In machine learning, the term "logit" typically refers to the output of a logistic regression model before it is transformed into a probability. Logits represent the raw, unbounded values that indicate the model's prediction for each class.

Logistic regression is a binary classification algorithm that models the relationship between the input features and the probability of a binary outcome. The logistic regression model applies a linear transformation to the input features, followed by the application of a sigmoid function (also known as the logistic function) to squash the output into the range [0, 1]. The sigmoid function maps the logits to probabilities, which can be interpreted as the likelihood of the positive class.

However, during the training process, it is often more convenient to work with logits instead of probabilities. Logits can be easily interpreted as a measure of the evidence for or against a particular class. Higher positive logits indicate stronger evidence for the positive class, while lower negative logits indicate stronger evidence for the negative class.

To convert logits into probabilities, an exponential function known as the softmax function is commonly used. The softmax function takes the logits as input and produces a probability distribution over all possible classes. It exponentiates the logits and normalizes them to sum up to 1, ensuring that the resulting values represent valid probabilities.

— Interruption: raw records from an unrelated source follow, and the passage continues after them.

/-- TCMP (R196). -/
def tcmpBody : Body := fun i s =>
  match s.abc 0x44 i with
  | .error t => .error t
  | .ok o => match o.s.readLoc i.c o.a 0 with
    | .error t => .error t
    | .ok (x, s1) => match s1.readLoc i.c o.b 0 with
      | .error t => .error t
      | .ok (y, s2) => match s2.readLoc i.c o.c 0 with
        | .error t => .error t
        | .ok (w, s3) =>
          let n := w.toNat % 32
          if n = 0 ∨ 16 < n then .error .operand
          else match i.c with
            | .umpire => .error .operand
            | .cox e k => .ok (s3.modSlot e k fun t =>
                { t with tcmpSeen := true, tcmpOk := t.tcmpOk && (wordBytes x).take n == (wordBytes y).take n }, .seq)

/-! ### Control flow (R197, R200, R201, R210) -/

/-- A compare and branch. -/
def branchBody (op : Nat) (taken : Word → Word → Bool) : Body := fun i s =>
  match s.two op i with
  | .error t => .error t
  | .ok (x, y, s1) => .ok (s1, if taken x y then .jump i.target else .seq)

/-- JMP. -/
def jmpBody : Body := fun i s => .ok (s, .jump i.target)

/-- CALL and CALLI: the return address goes to the stack in bank 0x000. -/
def State.callTo (s : State) (i : At) (a : BitVec 30) : Except Trap (State × Flow) :=
  let r := s.coreRegs i.c
  let sp := r.ptr 15 - 1
  if sp < r.sl then .error .stack
  else ((s.modRegs i.c fun r => r.setPtr 15 sp).memWrite i.c 0 sp.toNat allLanes (i.after.setWidth 128)).map fun s => (s, .jump a)

/-- CALL. -/
def callBody : Body := fun i s => s.callTo i i.target

/-- The syllables of a cox's program. -/
def State.codeLen (s : State) (c : Core) : Nat :=
  match c with
  | .cox e k => match ((s.slot e k).job.bind s.job).bind fun b => s.progs.get none b.prog with
    | some p => p.code.length
    | none => 0
  | .umpire => 262144

/-- RET: a cox's return address must lie in the running program. -/
def retBody : Body := fun i s =>
  let sp := (s.coreRegs i.c).ptr 15
  match s.memRead i.c 0 sp.toNat with
  | .error t => .error t
  | .ok (w, s1) =>
    let a : BitVec 30 := w.setWidth 30
    let bad := match i.c with
      | .cox _ _ => (a >>> 18).setWidth 12 != i.pbk || decide (s.codeLen i.c ≤ (a.setWidth 18 : BitVec 18).toNat)
      | .umpire => false
    if bad then .error .transfer else .ok (s1.modRegs i.c fun r => r.setPtr 15 (sp + 1), .jump a)

/-- The word that instruction fetch sees (R184). -/
def State.fetchWord (s : State) (pbk : BitVec 12) (w : Nat) : Word :=
  if pbk = 0 then
    match s.ump.stale.get none w with
    | some x => x
    | none => s.ump.sram.get 0 w
  else Config.bootRom w

/-- A syllable of a core's program. -/
def State.syllable (s : State) (c : Core) (pbk : BitVec 12) (a : Nat) : BitVec 36 :=
  match c with
  | .cox e k => match ((s.slot e k).job.bind s.job).bind fun b => s.progs.get none b.prog with
    | some p => p.code.getD a 0
    | none => 0
  | .umpire => ((s.fetchWord pbk (a / 3)) >>> (36 * (a % 3))).setWidth 36

/-- The instruction at an address: its opcode, operands and length (R186, R189). -/
def State.fetchIns (s : State) (c : Core) (pbk : BitVec 12) (a : Nat) : Ins :=
  let h := s.syllable c pbk a
  let target := match opInfo (headOp h) with
    | some r => r.target
    | none => false
  let n := Enc.len (headEnc h []) target
  ⟨a, headOp h, headEnc h ((List.range (n - 1)).map fun k => s.syllable c pbk ((a + 1 + k) % 262144)), n⟩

The softmax function is preferred because it ensures that the predicted probabilities are non-negative and sum up to 1, which is desirable for many applications such as multi-class classification. Additionally, the exponential function amplifies the differences between logits, making the model's predictions more distinct and interpretable.

While the softmax function is the most widely used function to convert logits to probabilities, there are alternative functions that can be used depending on the specific requirements of the problem. For example, in some cases, the sigmoid function may be used for binary classification tasks, where there are only two classes. Other functions like the softmax temperature scaling or the Boltzmann distribution can be applied to adjust the shape and temperature of the probabilities. These alternatives may have specific use cases, but the softmax function remains the standard choice in most scenarios.

Pedantic Examples

Each onsiders each individual example--useful for learning the process, but too slow to be usable.

Niave loss, per Example

epochs = 2

for i in range(epochs):
    lr = 100 # large learning rate given that the loss ~0.05
    
    loss = torch.zeros(1).to(device) #reset each epoch 

    for x, y in zip(xenc, yenc):
        logit = x @ W # log counts
        counts = logit.exp()
        probs = counts/counts.sum()
        """ 
        Niave Loss: compare the full probability row to the example's target
           Exmaple: Mean ( | [.03, .01, ... ,.04] - [0, ...,1, ... ,0] | ) 
        """
        loss += (probs - y).abs().mean()
    
    loss = loss/num

    print(f'{i} loss = {loss.item()}')
    
    W.grad = None
    loss.backward()
    
    W.data += -lr*W.grad
    W.grad.data.zero_()

Improved Loss, Per Example

New Loss

Here we show an example of how comparing the our loss function works. If we look at the negative log of the element we want to be one, we see how decreasing the loss, drives the element toward 1.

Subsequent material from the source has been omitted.